Exercise directions: A stretch of the entries below is to be set down exactly, running from the line with "def Channel.free (h" through the line with "(04 R130). -/", both included, and no other line.
'''
/-- Write a general register at clock `due`; g0 discards it (07 R191). -/
def Thread.write (th : Thread) (n : Nat) (due : Option Nat) (r : GReg) (v : Word) : Thread :=
  if r = 0 then th
  else
    let th := { th with splits := th.splits.map fun (p : Split) => if p.covers r then { p with dirty := true } else p }
    th.addLand n due (.gpr r) v

/-- Write a pair at clock `due`; the pair named g0 writes g1 only (07 R191). -/
def Thread.writePair (th : Thread) (n : Nat) (due : Option Nat) (r : GReg) (v : DWord) : Thread :=
  (th.write n due r (bits v 0 32)).write n due (r + 1) (bits v 32 32)

/-- Read a value at issue: each result still on its way may or may not be seen (07 R211). `key` names the choices of a register,
the same for both halves of a pair, and each result of it has a choice of its own. -/
def Thread.early (th : Thread) (n key : Nat) (tgt : Target) (base : Word) : Word :=
  (th.lands.filter (fun l => l.target == tgt)).zipIdx.foldl
    (fun v l => if Config.freeBit n (key + 64 * l.2) then l.1.value else v) base

/-- Read a general register at issue (07 R191, R201, R211). -/
def Thread.read (th : Thread) (n : Nat) (r : GReg) : Word :=
  if r = 0 then 0 else th.early n r.toNat (.gpr r) (th.reg r)

/-- Read a pair at issue; the pair named g0 reads as g1 in bits 63:32 (07 R191). -/
def Thread.readPair (th : Thread) (n : Nat) (r : GReg) : DWord :=
  let lo := if r = 0 then 0 else th.early n r.toNat (.gpr r) (th.reg r)
  let hi := th.early n r.toNat (.gpr (r + 1)) (th.reg (r + 1))
  hi ++ lo

/-! ## Freeing a thread (04 R115, R139) -/

/-- Is there ready work for the cluster? -/
def Cluster.readyWork (cl : Cluster) : Bool := !cl.ready.isEmpty || !cl.holds.isEmpty

/-- A thread becomes free; its PE counts a slot hit or miss (04 R139). -/
def State.freeThread (s : State) (t : Tid) : State :=
  let th := s.thread t
  let s := s.updThread t fun _ => { trapSeq := th.trapSeq, splitSeq := th.splitSeq, lastIssue := th.lastIssue }
  if isSteward t then s
  else
    s.updCluster (tCluster t) fun cl =>
      let p := cl.pe (tPe t)
      let hit := match p.slot with | some x => x.startable | none => false
      let p := if hit then { p with slothit := satInc p.slothit }
               else if cl.readyWork || p.slot.isSome then { p with slotmiss := satInc p.slotmiss } else p
      { cl with pes := cl.pes.set (tPe t).toNat p }

/-! ## Ready lists (04 R105, R106) -/

/-- Index of the affinity cache and its key (04 R109). -/
def affinityKey (x : CtxId) (n : BitVec 20) : Nat × BitVec 33 := ((x.toNat * 1048576 + n.toNat) % 1024, x ++ n)

/-- The PE that work prefers (04 R109). -/
def Cluster.prefer (cl : Cluster) : Work → Option (BitVec 3)
  | .activation a =>
    let (i, k) := affinityKey a.ctx a.node
    match cl.affinity.find i with
    | some (j, p) => if j = k then some p else none
    | none => none
  | .task d => if (cl.task d).affv then some (cl.task d).lastpe else none

/-- CD_PE_DEPTH[p] bits 15:0 (04 R139). -/
def Cluster.depth (cl : Cluster) (p : BitVec 3) : Nat :=
  cl.ready.countP (fun i => cl.prefer i.work == some p) + cl.holds.countP (fun h => cl.prefer h.item.work == some p)

/-- The greatest depth of a PE is kept (04 R139). -/
def Cluster.noteDepth (cl : Cluster) (p : BitVec 3) : Cluster :=
  let n := cl.depth p
  if (cl.pe p).depthMax.toNat < n then
    { cl with pes := cl.pes.upd p.toNat {} fun e => { e with depthMax := BitVec.ofNat 16 n } }
  else cl

/-- The greatest depth of every PE is kept, where items have come or a preference has changed. -/
def Cluster.noteDepths (cl : Cluster) : Cluster := (List.range 8).foldl (fun cl p => cl.noteDepth (BitVec.ofNat 3 p)) cl

/-- Put work in the ready lists, youngest of all. -/
def State.enqueue (s : State) (c : ClusterId) (w : Work) : State :=
  s.updCluster c fun cl =>
    Cluster.noteDepths { cl with ready := cl.ready ++ [{ work := w, age := cl.age, since := s.fc c }], age := cl.age + 1 }

/-- The dispatcher's fc: the section's, or that of its last placements where that is later (04 R111). -/
def State.dispNow (s : State) (c : ClusterId) : Nat := max (s.fc c) (s.cluster c).dispClock

/-- The slots of a cluster that hold work that `p` names are emptied. -/
def State.emptySlots (s : State) (c : ClusterId) (p : Work → Bool) : State :=
  let k := s.dispNow c
  s.updCluster c fun cl =>
    { cl with pes := cl.pes.mapV fun _ e =>
        match e.slot with
        | some x => if p x.item.work then { e with slot := none, emptiedAt := k } else e
        | none => e }

/-- A task becomes READY and enters its ready list at the tail (04 R120); a wake counts in ACT (06 R182). -/
def State.makeReady (s : State) (c : ClusterId) (d : BitVec 10) : State :=
  let x := ((s.cluster c).task d).ctx
  ((s.updTask c d fun k => { k with state := READY, wait := 0 }).enqueue c (.task d)).act c x

/-- The task leaves its ready list, hold register and prefetch slot. -/
def State.unready (s : State) (c : ClusterId) (d : BitVec 10) : State :=
  (s.updCluster c fun cl =>
    { cl with
      ready := cl.ready.filter fun i => i.work != .task d
      holds := cl.holds.filter fun i => i.item.work != .task d }).emptySlots c fun w => w == .task d

/-- The cluster and descriptor of a task of a context. -/
def State.findTask (s : State) (x : CtxId) (task : BitVec 16) : Option (ClusterId × BitVec 10) :=
  s.clusters.findSome? fun (c, cl) =>
    (cl.tasks.first fun _ k => k.ctx == x && k.task == task && k.prio.toNat < 32 && cl.slotOf x != none).map
      fun (d, _) => (BitVec.ofNat 6 c, BitVec.ofNat 10 d)

/-! ## Channels (04 R128-R131) -/

/-- The number of channel `ch` of descriptor `d`. -/
def chanKey (d : BitVec 10) (ch : BitVec 3) : Nat := 8 * d.toNat + ch.toNat
/-- A channel. -/
def Cluster.chan (cl : Cluster) (d : BitVec 10) (ch : BitVec 3) : Channel := cl.chans.getD (chanKey d ch) {}
/-- Change a channel. -/
def State.updChan (s : State) (c : ClusterId) (d : BitVec 10) (ch : BitVec 3) (f : Channel → Channel) : State :=
  s.updCluster c fun cl => { cl with chans := cl.chans.upd (chanKey d ch) {} f }

/-- Stage credits a channel can still give (04 R128). -/
def Channel.free (h : Channel) : Nat := 8 - h.words.length - h.coming

/-- The live flags 0 to 7 of a task (04 R132). -/
def Cluster.liveFlags (cl : Cluster) (d : BitVec 10) : Word :=
  (List.range 8).foldl
    (fun acc n => if (cl.chan d (BitVec.ofNat 3 n)).visible > 0 then acc ||| (1 <<< n) else acc) 0

/-- The 32 event flags of a task (04 R132). -/
def Cluster.flags (cl : Cluster) (d : BitVec 10) : Word :=
  ((cl.task d).evflags &&& 0x3FFFFF00) ||| cl.liveFlags d

/-- A message that asked for a channel's reservation gives it back, or leaves the queue; the reservation that an earlier message
of the same sender still holds stays (04 R129). -/
def Channel.withdraw (h : Channel) (who : Sender) (granted : Bool) : Channel :=
  if granted then { h with holder := if h.holder = some who then none else h.holder }
  else { h with queue := h.queue.filter (· != who) }

/-- A message is torn: its reservation is released and the torn-message counter increments (04 R130). -/
def State.tear (s : State) (who : Sender) (x : CtxId) (task : BitVec 16) (ch : BitVec 3) (granted : Bool) : State :=
  match s.findTask x task with
  | none => s
  | some (c, d) => s.updChan c d ch fun h => let h := h.withdraw who granted; { h with torn := satInc h.torn }

/-- The request of a trap whose words have not left (08 R233). -/
def Thread.trapUnsent (th : Thread) : Bool := match th.wait with | .trap ws => !ws.isEmpty | _ => false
'''
Answer to this exercise:
def Channel.free (h : Channel) : Nat := 8 - h.words.length - h.coming

/-- The live flags 0 to 7 of a task (04 R132). -/
def Cluster.liveFlags (cl : Cluster) (d : BitVec 10) : Word :=
  (List.range 8).foldl
    (fun acc n => if (cl.chan d (BitVec.ofNat 3 n)).visible > 0 then acc ||| (1 <<< n) else acc) 0

/-- The 32 event flags of a task (04 R132). -/
def Cluster.flags (cl : Cluster) (d : BitVec 10) : Word :=
  ((cl.task d).evflags &&& 0x3FFFFF00) ||| cl.liveFlags d

/-- A message that asked for a channel's reservation gives it back, or leaves the queue; the reservation that an earlier message
of the same sender still holds stays (04 R129). -/
def Channel.withdraw (h : Channel) (who : Sender) (granted : Bool) : Channel :=
  if granted then { h with holder := if h.holder = some who then none else h.holder }
  else { h with queue := h.queue.filter (· != who) }

/-- A message is torn: its reservation is released and the torn-message counter increments (04 R130). -/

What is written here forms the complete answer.